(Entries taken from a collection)
/-- One cluster (R173). -/
structure ClusterState where
  v : Sparse (Vector Half 64) := []
  p : Sparse (BitVec 64) := []
  s : Sparse Word := []
  tile : Nat := 512
  frm : Word := 0
  pc : Nat := 0
  lastPc : Nat := 0
  run : Run := .idle
  pos : Nat := 0              -- tiles of the frame begun
  retired : Nat := 0          -- instructions retired in the routine (PROF)
  count : Nat := 0            -- the count of R159 (FRAME_ENTRY with the first tile)
  scratch : Sparse Byte := []
  tugs : List Tug := []
  buf : Sparse (Vector Half 64) := []
  full : List Handoff := []
  deriving DecidableEq, Repr

/-- A zone as the pack stage forms it (R231, R232): tiles packed, running CRC register, largest count of lit
pixels in a string. -/
structure ZonePack where
  tiles : Nat := 0
  crc : Word := 0xFFFFFFFF
  npeak : Nat := 0
  zcrc : Option Word := none
  deriving DecidableEq, Repr

/-- A forward lane's transmitter (R286): packed tiles that wait, tiles NAKed once this frame. -/
structure TxLane where
  wait : List (Nat × List Half) := []
  sent : List (Nat × List Half) := []
  naked : BitVec 32 := 0
  window : List Bool := []      -- errored windows of the last 256 frames, newest first (R293)
  clean : Nat := 0              -- clean windows while FAILED (R294)
  unlocked : Bool := false      -- it did not lock in the latest window (R293, R294)
  deriving DecidableEq, Repr

/-- One engine side (R145, R297). -/
structure EngineState where
  role : Role := .offline
  powered : Bool := false
  gated : Bool := false              -- its side's clocks are gated (R427)
  imgValid : Bool := false
  imgCrc : Word := 0
  codeWords : Nat := 0
  frameEntry : Nat := 0
  tileEntry : Nat := 0
  pm : Sparse Word := []
  cl : Vector ClusterState 8 := .replicate 8 {}
  bar : Sparse Byte := []            -- barrier arrivals: index to cluster bits
  served : Vector (List (Tug × List Byte)) 8 := .replicate 8 []   -- berth reads served to the other engine first (R158)
  ffNext : Nat := 0                  -- cluster the fixed-function stages take from next (R149)
  pack : Vector ZonePack 16 := .replicate 16 {}
  tx : Vector TxLane 16 := .replicate 16 {}
  tileLimit : Nat := 0               -- TILE_LIMIT while warming under HOT_SWAP; 0: ENGx_BUDGET (R212)
  peak : Nat := 0                    -- largest count of the running frame and its tile (ENGx_PEAK)
  peakTile : Nat := 0
  deriving DecidableEq, Repr

/-! ### The emitter stack and tile links -/

/-- One zone's back buffer (R285, R289, R291). -/
structure ZoneBack where
  frm : Option Word := none
  icode : Byte := 0
  tiles : Sparse (List Half) := []     -- by tile within zone
  light : Sparse (List Nat) := []      -- by tile: its sum and four window maxima (R332)
  zend : Option (Word × Word) := none  -- FRM and CRC of the ZEND received
  zcrcSent : Bool := false
  deriving DecidableEq, Repr

/-- A LIGHT record as Breakwater holds it (R332, R333). -/
structure Light where
  frm : Half := 0
  zsum : Nat := 0
  icode : Nat := 0
  wmax : List Nat := [0, 0, 0, 0]
  deriving DecidableEq, Repr

/-- What the stack knows of a FAULT record it sends beside the record's own bytes (R357): whether the in-service
test found it, and the cause of R354. DESIGN CHOICE: log 109. -/
structure FaultNote where
  kind : Nat
  s : Nat
  k : Nat
  cause : Nat
  ist : Bool
  deriving DecidableEq, Repr

structure StackState where
  powered : Bool := false
  front : Sparse (List Half) := []     -- codes in force, by tile of R37
  frontFrm : Word := 0
  frontSlotUnits : Nat := 0            -- A_k of the displayed frame as the stack times it, in 10 ns / 256
  slotMeasured : Nat := 0              -- slot time as measured over the previous frame (R87), in 10 ns / 2^24
  sclkLost : Bool := false             -- the slot clock is absent (R87)
  n : Nat := 16                        -- resolution of the displayed frame
  back : Vector ZoneBack 16 := .replicate 16 {}
  bypass : Sparse Byte := []           -- bypass bits, by string
  failedStr : List Nat := []           -- failed strings (class 0b11)
  tileState : Sparse Nat := []         -- tile states, as DIAG_TSTATn
  trim : Sparse Byte := []             -- stored trims (R76)
  trimEff : Sparse Byte := []          -- trims the current sources use
  icode : Vector Nat 16 := .replicate 16 0x18   -- ICODE displayed
  spread : Nat := 0                    -- spread mode displayed
  nallow : Vector Nat 16 := .replicate 16 8     -- n_allow displayed (R104)
  orders : Vector (Option OrderBlock) 16 := .replicate 16 none
  shorten : Sparse Nat := []           -- slots taken off a pixel's code in the displayed frame (R360)
  istPixels : List Nat := []           -- pixels lit by the latest in-service test
  ist : List (Nat × Nat × IstReading) := []     -- string within tile, position, reading of the latest test
  istDue : List (Nat × Nat × IstReading) := []  -- tests of this guard window whose verdict is due (R359)
  noSense : Sparse Nat := []           -- strings that tripped without a sense, by frame + 1 (R354)
  rbPend : List ReadbackSense := []    -- read-back mismatches of the previous sample (R362)
  rtn : Vector (List Record) 2 := .replicate 2 []   -- records on their way on RTN0 and RTN1
  notes : List FaultNote := []         -- of FAULT records not yet taken by the DIAG block
  localTick : Bool := false            -- ticks timed by the stack itself (R85)
  deriving DecidableEq, Repr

• **What to do**
The lines of the records that contain the string "wait" should be located and copied.

• **Exercise response**
/-- A forward lane's transmitter (R286): packed tiles that wait, tiles NAKed once this frame. -/
  wait : List (Nat × List Half) := []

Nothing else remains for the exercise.